### Work order:
The records below hold a stretch from the line with "decodeWord 0x12000009#32 = .ok" through the line with "([0x1FFE#32, 0x2000#32, 0xF0000010#32].all"; return exactly those lines, ends included, and nothing more.

[Collected data entries]
/-- One word for each of the eight lines of `OutsideTable`, and a legal one. -/
theorem witness_IllegalWordsFault :
    ([0x12300003#32, 0x12300020#32, 0x12300088#32, 0x12000042#32, 0x200000C6#32, 0x12000019#32, 0x12380000#32,
      0x11F000B8#32, 0x12300010#32].all (fun w => decide
      (fetch (at40 w 0#32 0#32) = .ok w)) = true) ∧
    (OutsideTable 0x12300003#32 ∧ OutsideTable 0x12300020#32 ∧ OutsideTable 0x12300088#32 ∧ OutsideTable 0x12000042#32) ∧
    (OutsideTable 0x200000C6#32 ∧ OutsideTable 0x12000019#32 ∧ OutsideTable 0x12380000#32 ∧ OutsideTable 0x11F000B8#32) ∧
    ¬ OutsideTable 0x12300010#32 := by
  refine ⟨by decide, ⟨?_, ?_, ?_, ?_⟩, ⟨?_, ?_, ?_, ?_⟩, ?_⟩ <;> unfold OutsideTable <;> decide

/-- The first, the sixteenth and the last word of RAM. -/
def sampleImage : Image := [(0, 0xAAAA5555#32), (16, 0x12300010#32), (2047, 0x11223344#32)]

theorem witness_images : ImageValid sampleImage ∧ imageEntry sampleImage 16 = some 0x12300010#32 ∧
    decodeWord 0x12300010#32 = .ok (.sub 1 2 3) ∧ ImageValid [] ∧ imageEntry [] 16 = none := by
  unfold ImageValid; decide

/-- The hypotheses of `ImageLoadsWordForWord`, `FirstInstructionIsImageEntry16` and `LoadedStartMeetsInvariant`. -/
theorem witness_ImageLoadsWordForWord : ImageValid sampleImage := witness_images.1

theorem witness_FirstInstructionIsImageEntry16 : ImageValid sampleImage ∧ imageEntry sampleImage 16 = some 0x12300010#32 ∧
    decodeWord 0x12300010#32 = .ok (.sub 1 2 3) ∧ ImageValid [] ∧ imageEntry [] 16 = none := witness_images

theorem witness_LoadedStartMeetsInvariant : ImageValid sampleImage := witness_images.1

/-- The last word of RAM. -/
def lastWordState : State := stateOf 0x1FFC#32 [] [(0x1FFC, 0x12300010#32)]

theorem witness_StepRunsDecodedInstruction :
    lastWordState.pc.toNat % 4 = 0 ∧ lastWordState.pc.toNat < 0x2000 ∧ lastWordState.pc.toNat / 4 ∉ lastWordState.stored ∧
    lastWordState.mem.readByte lastWordState.pc.toNat = some 0x10#8 ∧
    lastWordState.mem.readByte (lastWordState.pc.toNat + 1) = some 0x00#8 ∧
    lastWordState.mem.readByte (lastWordState.pc.toNat + 2) = some 0x30#8 ∧
    lastWordState.mem.readByte (lastWordState.pc.toNat + 3) = some 0x12#8 ∧
    decodeBytes [0x10#8, 0x00#8, 0x30#8, 0x12#8] = .ok (.sub 1 2 3, []) := by decide

theorem witness_PlacedWordRunsNext : decodeTableWord 32 0x12300010 = some (.sub 1 2 3) ∧
    lastWordState.pc.toNat % 4 = 0 ∧ lastWordState.pc.toNat < 0x2000 := by decide

/-- Each clause at the ends of its range: misaligned in and outside RAM, 0x1FFC, 0x2000, the highest address. -/
theorem witness_FetchChecksInOrder :
    (stateOf 0x42#32 [] []).pc.toNat % 4 ≠ 0 ∧ (stateOf 0xFFFFFFFF#32 [] []).pc.toNat % 4 ≠ 0 ∧
    (stateOf 0x2000#32 [] []).pc.toNat % 4 = 0 ∧ 0x2000 ≤ (stateOf 0x2000#32 [] []).pc.toNat ∧
    (stateOf 0xFFFFFFFC#32 [] []).pc.toNat % 4 = 0 ∧ 0x2000 ≤ (stateOf 0xFFFFFFFC#32 [] []).pc.toNat ∧
    ((stateOf 0x1FFC#32 [] []).pc.toNat % 4 = 0 ∧ (stateOf 0x1FFC#32 [] []).pc.toNat < 0x2000 ∧
      (stateOf 0x1FFC#32 [] []).mem.readWord (stateOf 0x1FFC#32 [] []).pc.toNat = none) ∧
    (storedState.pc.toNat % 4 = 0 ∧ storedState.pc.toNat < 0x2000 ∧
      storedState.mem.readWord storedState.pc.toNat = some 0x12300000#32 ∧ storedState.pc.toNat / 4 ∈ storedState.stored) ∧
    (lastWordState.pc.toNat % 4 = 0 ∧ lastWordState.pc.toNat < 0x2000 ∧
      lastWordState.mem.readWord lastWordState.pc.toNat = some 0x12300010#32 ∧
      lastWordState.pc.toNat / 4 ∉ lastWordState.stored) := by decide

/-- The fetch of `w` passes, and `LW R1,0(R2)` or `SW R1,0(R2)` has the effective address `a`. -/
def accessState (w a : Word) : State := at40 w a 0#32

/-- The clauses behind the fetch: an illegal word, then for `LW` and `SW` a misaligned, an unmapped and an undefined address. -/
theorem witness_FaultOrderOfAStep :
    ((accessState 0xFFFFFFFF#32 0#32).mem.readWord (accessState 0xFFFFFFFF#32 0#32).pc.toNat = some 0xFFFFFFFF#32 ∧
      (accessState 0xFFFFFFFF#32 0#32).pc.toNat / 4 ∉ (accessState 0xFFFFFFFF#32 0#32).stored ∧ OutsideTable 0xFFFFFFFF#32) ∧
    ([0x1FFE#32, 0x2000#32, 0xF0000000#32, 0xF000000C#32, 0x1FFC#32, 0x3#32, 0xFFFFFFFC#32].all (fun a => decide
      ((accessState 0x12000009#32 a).pc.toNat % 4 = 0 ∧ (accessState 0x12000009#32 a).pc.toNat < 0x2000 ∧
      (accessState 0x12000009#32 a).mem.readWord (accessState 0x12000009#32 a).pc.toNat = some 0x12000009#32 ∧
      (accessState 0x12000009#32 a).pc.toNat / 4 ∉ (accessState 0x12000009#32 a).stored ∧
      (accessState 0x12000009#32 a).readReg 2 + sext32 0#16 = a)) = true) ∧
    decodeWord 0x12000009#32 = .ok (.lw 1 2 0#16) ∧ decodeWord 0x21000005#32 = .ok (.sw 2 1 0#16) ∧
    (0x1FFE#32).toNat % 4 ≠ 0 ∧ ((0x2000#32).toNat % 4 = 0 ∧ 0x2000 ≤ (0x2000#32).toNat) ∧
    ((0x1FFC#32).toNat % 4 = 0 ∧ (accessState 0x12000009#32 0x1FFC#32).mem.readWord 0x1FFC = none) ∧
    ([0x1FFE#32, 0x2000#32, 0xF0000010#32].all (fun a => decide
      ((accessState 0x21000005#32 a).mem.readWord (accessState 0x21000005#32 a).pc.toNat = some 0x21000005#32 ∧
      (accessState 0x21000005#32 a).readReg 2 + sext32 0#16 = a)) = true) :=
  ⟨⟨by decide, by decide, by unfold OutsideTable; decide⟩, by decide, by decide, by decide, by decide, by decide,
    by decide, by decide⟩

/-- A state that meets the invariant and steps. -/
def invState : State := loadWordAt 0x40#32 0x12300010#32 State.reset

theorem witness_StepKeepsInvariant : invState.Inv ∧ ∃ t, step invState = .next t :=
  ⟨⟨valid_writeWord _ _ (by decide) (by decide) valid_empty, List.Pairwise.nil, by intro i hi; cases hi⟩,
    next_of_isSome (by decide)⟩

theorem witness_MvhiResult : (1 : RegIdx) ≠ 0 ∧
    fetch (at40 (wordI 1 1 0xF000#16 0xB8) 0#32 0#32) = .ok (wordI 1 1 0xF000#16 0xB8) := by decide

theorem witness_NoOperations : fetch (at40 0#32 0#32 0#32) = .ok 0x00000000#32 := by decide

theorem witness_CompareWordsFollowConditionTable :
    fetch (at40 0x12300022#32 1#32 2#32) = .ok 0x12300022#32 ∧ ¬ OutsideTable 0x12300022#32 ∧
    opOf 0x12300022#32 = 0b0010#4 ∧
    fetch (at40 0x128000BA#32 1#32 2#32) = .ok 0x128000BA#32 ∧ ¬ OutsideTable 0x128000BA#32 ∧
    opOf 0x128000BA#32 = 0b1010#4 :=
  ⟨by decide, by unfold OutsideTable; decide, by decide, by decide, by unfold OutsideTable; decide, by decide⟩

/-- Both cases of a two-register branch, at equal operands and at the ends of the signed range. -/
theorem witness_TwoRegisterBranches :
    (at100 0x23000316#32 5#32 5#32).readReg 2 = (at100 0x23000316#32 5#32 5#32).readReg 3 ∧
    ((at100 0x23000326#32 0x80000000#32 0x7FFFFFFF#32).readReg 2).toInt <
      ((at100 0x23000326#32 0x80000000#32 0x7FFFFFFF#32).readReg 3).toInt ∧
    ¬ ((at100 0x23000326#32 5#32 5#32).readReg 2).toInt < ((at100 0x23000326#32 5#32 5#32).readReg 3).toInt := by decide

theorem witness_CompareWithZeroBranches :
    ((at100 0x20FFFC66#32 0x80000000#32 0#32).readReg 2).toInt < 0 ∧
    ¬ ((at100 0x20FFFC66#32 0#32 0#32).readReg 2).toInt < 0 ∧ (15 : RegIdx) ≠ 0 ∧
    fetch (at100 (wordI 2 15 0#16 0x56) 0#32 0#32) = .ok (wordI 2 15 0#16 0x56) ∧
    fetch (at100 (wordI 2 1 0#16 0xF6) 0#32 0#32) = .ok (wordI 2 1 0#16 0xF6) := by decide

theorem witness_BranchWordsFollowConditionTable :
    fetch (at100 0x23000326#32 1#32 2#32) = .ok 0x23000326#32 ∧ ¬ OutsideTable 0x23000326#32 ∧
    opOf 0x23000326#32 = 0b0110#4 ∧ bitCond (fnOf 0x23000326#32) 1#32 2#32 ∧
    fetch (at100 0x20FFFCF6#32 0#32 0#32) = .ok 0x20FFFCF6#32 ∧ ¬ OutsideTable 0x20FFFCF6#32 ∧
    opOf 0x20FFFCF6#32 = 0b0110#4 ∧ ¬ bitCond (fnOf 0x20FFFCF6#32) 0#32 0#32 :=
  ⟨by decide, by unfold OutsideTable; decide, by decide, by unfold bitCond plainCond; decide, by decide,
    by unfold OutsideTable; decide, by decide, by unfold bitCond plainCond; decide⟩

/-- A misaligned base, a target at 0x2000, and the words with `fn` 1 and 15. -/
theorem witness_JalLinksAndJumps :
    (∃ t, exec (.jal 15 2 4#16) (at100 0#32 0x202#32 0#32) = .next t) ∧
    ((at100 0#32 0x202#32 0#32).readReg 2).toNat % 4 ≠ 0 ∧
    ((at100 0#32 0x1FF0#32 0#32).readReg 2).toNat % 4 = 0 ∧
    0x2000 ≤ ((at100 0#32 0x1FF0#32 0#32).readReg 2 + 4#32 * sext32 4#16).toNat ∧
    fetch (at40 (wordI 1 2 0#16 (1 * 2 ^ 4 + 0x0B)) 0#32 0#32) = .ok (wordI 1 2 0#16 (1 * 2 ^ 4 + 0x0B)) ∧
    fetch (at40 (wordI 1 2 0#16 (15 * 2 ^ 4 + 0x0B)) 0#32 0#32) = .ok (wordI 1 2 0#16 (15 * 2 ^ 4 + 0x0B)) :=
  ⟨next_of_isSome (by decide), by decide, by decide, by decide, by decide, by decide⟩

/-- `JAL` through a misaligned base (95_test_vectors.md 2.7, the row that ends at 0x212). -/
theorem witness_OnlyJalMisalignsPc : (at100 0xF200040B#32 0x202#32 0#32).pc.toNat % 4 = 0 ∧
    ∃ t, step (at100 0xF200040B#32 0x202#32 0#32) = .next t ∧ t.pc.toNat % 4 ≠ 0 := by
  refine ⟨by decide, ?_⟩
  obtain ⟨t, ht⟩ := next_of_isSome (o := step (at100 0xF200040B#32 0x202#32 0#32)) (by decide)
  have hp : pcAfter (step (at100 0xF200040B#32 0x202#32 0#32)) = some 0x212#32 := by decide
  rw [ht] at hp
  have e : t.pc = 0x212#32 := Option.some.inj hp
  exact ⟨t, ht, by rw [e]; decide⟩

/-- The three groups: `pc + 4`, a branch taken and not taken, `JAL`. -/
theorem witness_PcAfterEachGroup :
    (∃ t, exec (.add 1 2 3) State.reset = .next t) ∧ opOf (encode (.add 1 2 3)) ≠ 0b0110#4 ∧
    opOf (encode (.add 1 2 3)) ≠ 0b1011#4 ∧
    (∃ t, exec (.beqz 2 3#16) State.reset = .next t) ∧ opOf (encode (.beqz 2 3#16)) = 0b0110#4 ∧
    bitCond (fnOf (encode (.beqz 2 3#16))) 0#32 0#32 ∧ ¬ bitCond (fnOf (encode (.bne 2 3 3#16))) 0#32 0#32 ∧
    (∃ t, exec (.jal 15 2 4#16) State.reset = .next t) ∧ opOf (encode (.jal 15 2 4#16)) = 0b1011#4 :=
  ⟨⟨_, rfl⟩, by decide, by decide, ⟨_, rfl⟩, by decide, by unfold bitCond plainCond; decide,
    by unfold bitCond plainCond; decide, ⟨_, rfl⟩, by decide⟩

/-- `LW`, each clause at the ends of its range. -/
theorem witness_LoadWordInEveryCase :
    ([0x1#32, 0x1FFE#32, 0xF0000011#32, 0xFFFFFFFF#32].all (fun a => decide
      (a.toNat % 4 ≠ 0)) = true) ∧
    (lastWordState.mem.readWord 0x1FFC = some 0x12300010#32 ∧ (0x1FFC#32).toNat % 4 = 0 ∧ (0x1FFC#32).toNat < 0x2000) ∧
    lastWordState.mem.readWord 0 = none ∧
    (deviceState 0#32).readReg 12 + sext32 0x10#16 = 0xF0000010#32 ∧
    (deviceState 0#32).readReg 12 + sext32 0x14#16 = 0xF0000014#32 ∧
    ([0x2000#32, 0xEFFFFFFC#32, 0xF0000000#32, 0xF000000C#32, 0xF0000018#32, 0xFFFFFFFC#32].all (fun a => decide
      (a.toNat % 4 = 0 ∧ 0x2000 ≤ a.toNat ∧ a ≠ 0xF0000010#32 ∧ a ≠ 0xF0000014#32)) = true) ∧
    ([1, 15].all (fun fn => decide
      (fetch (at40 (wordI 1 2 0#16 (fn * 2 ^ 4 + 0x09)) 0#32 0#32) =
      .ok (wordI 1 2 0#16 (fn * 2 ^ 4 + 0x09)))) = true) := by decide

/-- `R12` holds the device base; the second load of `KeyLoads` goes through it again. -/
theorem witness_KeyLoads : (deviceState 0#32).readReg 12 + sext32 0x10#16 = 0xF0000010#32 ∧
    ((nextOf (exec (.lw 2 12 0x10#16) (setKeyInputs [0x0#4, 0xF#4] (deviceState 0#32)))).map
      (fun t => t.readReg 12 + sext32 0x10#16)) = some 0xF0000010#32 := by decide

theorem witness_SwitchLoads : (deviceState 0#32).readReg 12 + sext32 0x14#16 = 0xF0000014#32 := by decide

/-- `SW`, each clause at the ends of its range. -/
theorem witness_StoreWordInEveryCase :
    ([0x1#32, 0x1FFE#32, 0xF0000002#32, 0xFFFFFFFF#32].all (fun a => decide
      (a.toNat % 4 ≠ 0)) = true) ∧
    ([0x0#32, 0x1FFC#32].all (fun a => decide
      (a.toNat % 4 = 0 ∧ a.toNat < 0x2000)) = true) ∧
    ([(0x0#16, 0xF0000000#32), (0x4#16, 0xF0000004#32), (0x8#16, 0xF0000008#32)].all (fun d => decide
      ((deviceState 0#32).readReg 12 + sext32 d.1 = d.2)) = true) ∧
    ([0x2000#32, 0xF000000C#32, 0xF0000010#32, 0xF0000014#32, 0xFFFFFFFC#32].all (fun a => decide
      (a.toNat % 4 = 0 ∧ 0x2000 ≤ a.toNat ∧ a ≠ 0xF0000000#32 ∧ a ≠ 0xF0000004#32 ∧ a ≠ 0xF0000008#32)) = true) ∧
    ([1, 15].all (fun fn => decide
      (fetch (at40 (wordI 1 2 0#16 (fn * 2 ^ 4 + 0x05)) 0#32 0#32) =
      .ok (wordI 1 2 0#16 (fn * 2 ^ 4 + 0x05)))) = true) := by decide

/-- `SW R3,4(R2)` to the last word, and a load that names the same word through another register. -/
theorem witness_StoreThenLoadReturnsValue :
    ((at40 0#32 0x1FF8#32 9#32).readReg 2 + sext32 4#16).toNat % 4 = 0 ∧
    ((at40 0#32 0x1FF8#32 9#32).readReg 2 + sext32 4#16).toNat < 0x2000 ∧
    ((nextOf (exec (.sw 2 3 4#16) (at40 0#32 0x1FF8#32 9#32))).map (fun t => t.readReg 0 + sext32 0x1FFC#16)) =
      some ((at40 0#32 0x1FF8#32 9#32).readReg 2 + sext32 4#16) := by decide

/-- `R2` points at 0x100, and the word after the store, at 0x44, is an instruction. -/
def goOnState : State := stateOf 0x44#32 [(2, 0x100#32), (3, 9#32)] [(0x48, 0#32)]

/-- The machine goes on one more step after the store. -/
theorem witness_StoredWordIsNeverFetched :
    (goOnState.readReg 2 + sext32 0#16).toNat % 4 = 0 ∧ (goOnState.readReg 2 + sext32 0#16).toNat < 0x2000 ∧
    ((nextOf (exec (.sw 2 3 0#16) goOnState)).bind (fun t => nextOf (Sys2Proof.core.run 1 t))).isSome = true := by decide

theorem witness_OnlyLoadsAndStoresTouchMemory :
    (∀ rs1 rs2 imm, Instr.jal 15 2 4#16 ≠ .sw rs1 rs2 imm) ∧ (∀ rd rs1 imm, Instr.jal 15 2 4#16 ≠ .lw rd rs1 imm) ∧
    (∃ t, exec (.jal 15 2 4#16) State.reset = .next t) ∧
    (∀ rs1 rs2 imm, Instr.lw 1 2 0#16 ≠ .sw rs1 rs2 imm) ∧ (∃ t, exec (.lw 1 2 0x40#16) (at40 0#32 0#32 0#32) = .next t) :=
  ⟨by simp, by simp, ⟨_, rfl⟩, by simp, next_of_isSome (by decide)⟩

/-- Each of the three registers is changed by a store to its address. -/
theorem witness_OutputStoresShowOnTheBoard :
    ([(0x0#16, 0xF0000000#32), (0x4#16, 0xF0000004#32), (0x8#16, 0xF0000008#32)].all (fun d => decide
      ((deviceState 0#32).readReg 12 + sext32 d.1 = d.2)) = true) ∧
    ((nextOf (exec (.sw 12 1 0#16) (deviceState 0#32))).map (fun t => t.hex != (deviceState 0#32).hex)) = some true ∧
    ((nextOf (exec (.sw 12 1 4#16) (deviceState 0#32))).map (fun t => t.ledr != (deviceState 0#32).ledr)) = some true ∧
    ((nextOf (exec (.sw 12 1 8#16) (deviceState 0#32))).map (fun t => t.ledg != (deviceState 0#32).ledg)) = some true := by
  decide

/-- One step that stores to HEX. -/
theorem witness_OutputRecordReplaysDisplays : ∃ t, Sys2Proof.core.run 1 (deviceState 0xC1000005#32) = .next t :=
  next_of_isSome (by decide)

/-- Two machines with different displays; one step of them, and one that faults. -/
theorem witness_DisplaysNeverInfluenceTheRun :
    SameBehindBoard (deviceState 0xC1000005#32) (withOutputs 1#16 2#10 3#8 [] (deviceState 0xC1000005#32)) ∧
    (withOutputs 1#16 2#10 3#8 [] (deviceState 0xC1000005#32)) ≠ deviceState 0xC1000005#32 ∧
    (∃ t, Sys2Proof.core.run 1 (deviceState 0xC1000005#32) = .next t) ∧
    (∃ f, Sys2Proof.core.run 1 (deviceState 0xC1000C05#32) = .fault f) :=
  ⟨⟨rfl, rfl, rfl, rfl, rfl, rfl, rfl, rfl⟩, by decide, next_of_isSome (by decide),
    _, fault_of_eq (f := .unmappedAccess 0xF000000C#32 .store) (by decide)⟩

### Solution to the exercise:
    decodeWord 0x12000009#32 = .ok (.lw 1 2 0#16) ∧ decodeWord 0x21000005#32 = .ok (.sw 2 1 0#16) ∧
    (0x1FFE#32).toNat % 4 ≠ 0 ∧ ((0x2000#32).toNat % 4 = 0 ∧ 0x2000 ≤ (0x2000#32).toNat) ∧
    ((0x1FFC#32).toNat % 4 = 0 ∧ (accessState 0x12000009#32 0x1FFC#32).mem.readWord 0x1FFC = none) ∧
    ([0x1FFE#32, 0x2000#32, 0xF0000010#32].all (fun a => decide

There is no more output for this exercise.